> _ASSIGNED TASK_: From the records below, transcribe exactly the lines that begin at the line with "accumulator registers. -/" and end at the line with "def State.latchEmission (s", both included.

> _DATA PROVIDED_:
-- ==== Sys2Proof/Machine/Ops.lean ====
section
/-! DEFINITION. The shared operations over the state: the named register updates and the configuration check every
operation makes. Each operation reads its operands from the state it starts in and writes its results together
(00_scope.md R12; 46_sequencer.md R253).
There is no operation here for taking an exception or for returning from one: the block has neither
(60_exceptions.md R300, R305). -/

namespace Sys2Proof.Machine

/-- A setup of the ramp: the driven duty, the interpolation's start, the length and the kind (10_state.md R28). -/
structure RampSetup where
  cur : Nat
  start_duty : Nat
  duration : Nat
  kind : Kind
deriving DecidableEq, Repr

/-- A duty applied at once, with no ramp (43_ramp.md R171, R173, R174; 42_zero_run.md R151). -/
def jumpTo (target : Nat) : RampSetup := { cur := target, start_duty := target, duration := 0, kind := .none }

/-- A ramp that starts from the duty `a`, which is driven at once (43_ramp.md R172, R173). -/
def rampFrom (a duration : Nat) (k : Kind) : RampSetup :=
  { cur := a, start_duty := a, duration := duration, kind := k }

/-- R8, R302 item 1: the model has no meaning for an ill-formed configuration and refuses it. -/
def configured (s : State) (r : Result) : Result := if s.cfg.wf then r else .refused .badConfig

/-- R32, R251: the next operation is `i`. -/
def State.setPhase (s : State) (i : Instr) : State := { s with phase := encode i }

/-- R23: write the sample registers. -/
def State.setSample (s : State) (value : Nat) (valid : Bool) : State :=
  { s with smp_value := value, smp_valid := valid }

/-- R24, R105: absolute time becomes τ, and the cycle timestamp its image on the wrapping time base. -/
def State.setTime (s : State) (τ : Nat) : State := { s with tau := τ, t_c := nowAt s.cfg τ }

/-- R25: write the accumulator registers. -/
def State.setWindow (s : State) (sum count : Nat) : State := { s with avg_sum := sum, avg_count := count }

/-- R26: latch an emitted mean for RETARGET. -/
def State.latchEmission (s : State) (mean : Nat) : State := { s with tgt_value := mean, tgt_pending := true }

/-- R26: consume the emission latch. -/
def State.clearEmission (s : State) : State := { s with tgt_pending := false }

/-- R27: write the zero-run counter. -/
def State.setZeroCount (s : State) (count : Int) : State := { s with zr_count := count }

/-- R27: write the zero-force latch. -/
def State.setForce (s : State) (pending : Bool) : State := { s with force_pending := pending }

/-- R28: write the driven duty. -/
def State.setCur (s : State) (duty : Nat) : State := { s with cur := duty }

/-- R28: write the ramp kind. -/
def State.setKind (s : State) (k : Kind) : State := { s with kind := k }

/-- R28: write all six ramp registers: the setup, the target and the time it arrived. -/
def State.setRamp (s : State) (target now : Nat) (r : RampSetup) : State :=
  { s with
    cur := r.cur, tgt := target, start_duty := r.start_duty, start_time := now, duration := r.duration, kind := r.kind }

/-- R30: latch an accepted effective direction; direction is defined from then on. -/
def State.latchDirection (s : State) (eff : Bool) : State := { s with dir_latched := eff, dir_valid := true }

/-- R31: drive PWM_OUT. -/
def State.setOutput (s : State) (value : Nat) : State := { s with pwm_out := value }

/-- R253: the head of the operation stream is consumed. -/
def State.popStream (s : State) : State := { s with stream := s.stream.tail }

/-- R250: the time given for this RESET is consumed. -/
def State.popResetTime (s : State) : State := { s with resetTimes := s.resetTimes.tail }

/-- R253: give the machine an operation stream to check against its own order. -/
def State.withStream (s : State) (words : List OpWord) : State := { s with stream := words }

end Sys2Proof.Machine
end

> _ANSWER SECTION_:
/-- R25: write the accumulator registers. -/
def State.setWindow (s : State) (sum count : Nat) : State := { s with avg_sum := sum, avg_count := count }

/-- R26: latch an emitted mean for RETARGET. -/
def State.latchEmission (s : State) (mean : Nat) : State := { s with tgt_value := mean, tgt_pending := true }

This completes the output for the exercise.